The commune is located in the western part of the county, at a distance of 6 km from Carei and 40 km from the county seat, Satu Mare. It borders Hungary to the west, the city of Carei to the east, Ciumești commune to the south, and Urziceni commune to the north.

The Foieni sand dunes is a 10 ha protected area located on the territory of the commune.

== Administration ==

The current local council has the following political composition, based on the results of the votes cast at the 2024 Romanian local elections.

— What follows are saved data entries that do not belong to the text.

/-- ANNOUNCE_TRANSMIT: a master port announces the node's quality as grandmaster, else its parent's, with
currentUtcOffset (R418, R440, R454). -/
def doAnnounce (p : Nat) (s : State) : State :=
  if 4 ≤ p || !s.on (Reg.TIME.PORT.PCFG.EN p) || s.portState p ≠ 6 then s
  else
    let slave := (List.range 4).find? fun q => s.boundary && s.portState q == 9
    let a := match slave.bind fun q => (s.port q).parent with
      | some y => { y with steps := y.steps + 1 }
      | none => s.ownSet p
    let (n, s1) := s.takeSeq p
    s1.ptpSend p {
      kind := .announce, seq := n, clockClass := a.cls, clockAcc := a.acc, variance := a.var, prio1 := a.prio1
      prio2 := a.prio2, gm := a.gm, steps := a.steps, utc := a.utc }

/-- ANNOUNCE_RECEIPT_TIMEOUT: no Announce in use has come for announceReceiptTimeout intervals: the port forgets its
master, and where it hears no other, one that may be master is MASTER and any other LISTENING (R435, R440, Table 8.2).
[PRESUMED, log 15] [PRESUMED, log 69] -/
def doAnnTimeout (p : Nat) (s : State) : State :=
  let wait := s.rd Reg.TIME.PTPINT.ANNTO * s.annNs
  let due := match (s.port p).lastAnnounce with
    | some t => decide (t + wait ≤ s.run)
    | none => true
  let st := s.portState p
  if 4 ≤ p || !s.on (Reg.TIME.PORT.PCFG.EN p) || !(st = 4 || 7 ≤ st) || !due then s
  else
    let x := s.port p
    let rest := x.foreign.filter fun f => x.parent.all fun a => f.ds.sender != a.sender
    let s1 := (s.setPort p { x with agree := 0, recent := [], foreign := rest, lastAnnounce := some s.run }).useAnnounce p none
    let s2 := s1.setPortState p 4
    if (s2.erBest p).isSome then s2.decideClock p
    else if s2.slaveOnly p || (s2.transparent && (s2.eBest p).isSome) then s2 else s2.setPortState p 6

/-- DELAY_REQ_TRANSMIT: a slave port or a peer-delay port sends its request at `egress` (R435, R445). -/
def doReqTransmit (p egress : Nat) (s : State) : State :=
  if 4 ≤ p || !s.on (Reg.TIME.PORT.PCFG.EN p) || !(s.peerDelay p || s.portState p = 8 || s.portState p = 9) then s
  else
    let t := (egress : Int) + s.rdInt (Reg.TIME.PORT.PASYM.EGLAT p)
    let n := ((s.port p).reqSeq + 1) % 65536
    (s.setPort p { s.port p with reqAt := t, reqSeq := n }).ptpSend p
      { kind := if s.peerDelay p then .pdelayReq else .delayReq, seq := n }

/-- A write of PTPCLK returns every enabled port to INITIALIZING (R437). -/
def State.ptpRestart (s : State) : State :=
  (List.range 4).foldl (fun (a : State) p => if a.on (Reg.TIME.PORT.PCFG.EN p) then a.portEnable p true else a) s

/-- The intervals of a profile: SYNC, ANN, DREQ, ANNTO (Table 8.2, R435). [DEDUCED, log 59] -/
def profileInts (p : Nat) : Nat × Nat × Nat × Nat :=
  match p with
  | 0 => (0, 1, 0, 3)
  | 1 => (13, 1, 13, 3)
  | 2 => (13, 14, 13, 3)
  | _ => (13, 0, 0, 3)

/-- Whether an interval fits the current profile: field 0 SYNC, 1 ANN, 2 DREQ, 3 ANNTO (R436). -/
def intervalOk (profile fld v : Nat) : Bool :=
  let x := toInt 4 v
  let within (lo hi : Int) : Bool := decide (lo ≤ x) && decide (x ≤ hi)
  match profile, fld with
  | _, 3 => decide (2 ≤ v) && decide (v ≤ 10)
  | 0, 0 => within (-1) 1
  | 0, 1 => within 0 4
  | 0, _ => within 0 5
  | 1, 0 => within (-4) 1
  | 1, 1 => within 0 4
  | 1, _ => within (-3) 5
  | 2, 0 => within (-7) (-1)
  | 2, 1 => within (-3) 1
  | 2, _ => within (-7) 5
  | _, 0 => within (-5) 0
  | _, 1 => within 0 3
  | _, _ => within (-3) 3

/-! ### Rows -/

/-- FIRST_LOCK_STEP (R420, R423). -/
def execFirstLockStep (s : State) : Out := .next (doFirstLock s)
/-- TIME_SET (R420). -/
def execTimeSet (d : Desc) (s : State) : Out := .next (hostCmd 0x40 roleE d (timeSetRes d) s)
/-- RE_EPOCH (R431). -/
def execReEpoch (d : Desc) (s : State) : Out := .next (hostCmd 0x41 roleE d (reEpochRes d) s)
/-- EVENT_INPUT_EDGE (R456). -/
def execEventInputEdge (i : Nat) (falling : Bool) (held atNs : Nat) (s : State) : Out :=
  .next (doEdge i falling held atNs s)
/-- LAUNCH_OUTPUT_PULSE (R462). -/
def execLaunchOutputPulse (j : Nat) (s : State) : Out := .next (doPulse j s)
/-- LAUNCH_OUTPUT_PULSE_END (R464). -/
def execLaunchOutputPulseEnd (j : Nat) (s : State) : Out := .next (doPulseEnd j s)
/-- PTP_MESSAGE_RECEIVE (R455). -/
def execPtpMessageReceive (m : PtpMsg) (s : State) : Out := .next (doPtp m s)
/-- DELAY_REQ (R442). -/
def execDelayReq (m : PtpMsg) (s : State) : Out := .next (doDelayReq m s)
/-- MANAGEMENT_MESSAGE (R441). -/
def execManagementMessage (m : PtpMsg) (s : State) : Out := .next (doManagement m s)
/-- PTP_EVENT_FORWARD (R446). -/
def execPtpEventForward (m : PtpMsg) (egressPort : Nat) (s : State) : Out := .next (doForward m egressPort s)
/-- SYNC_TRANSMIT (R449). -/
def execSyncTransmit (port : Nat) (egress : Int) (s : State) : Out := .next (doSync port egress s)
/-- FOLLOW_UP (R451). -/
def execFollowUp (port : Nat) (s : State) : Out := .next (doFollowUp port s)
/-- ANNOUNCE_TRANSMIT (R440). -/
def execAnnounceTransmit (port : Nat) (s : State) : Out := .next (doAnnounce port s)
/-- ANNOUNCE_RECEIPT_TIMEOUT (R435). -/
def execAnnounceReceiptTimeout (port : Nat) (s : State) : Out := .next (doAnnTimeout port s)
/-- DELAY_REQ_TRANSMIT (R435). -/
def execDelayReqTransmit (port egress : Nat) (s : State) : Out := .next (doReqTransmit port egress s)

|  | Party | Seats | Current Council |  |  |  |  |  |  |  |  |
|---|---|---|---|---|---|---|---|---|---|---|---|
|  | Democratic Alliance of Hungarians in Romania (UDMR/RMDSZ) | 9 |  |  |  |  |  |  |  |  |  |
|  | Democratic Forum of Germans in Romania (FDGR/DFDR) | 2 |  |  |  |  |  |  |  |  |  |

==Demographics==
Ethnic groups (2011 census):
- Hungarians: 69% (55.52% in 2002)
- Germans: 21.1% (41.60% in 2002)
- Romanis: 5.6% (0.00% in 2002)
- Romanians: 3.7% (2.81% in 2002)

According to mother tongue, 96.38% of the population speak Hungarian as their first language.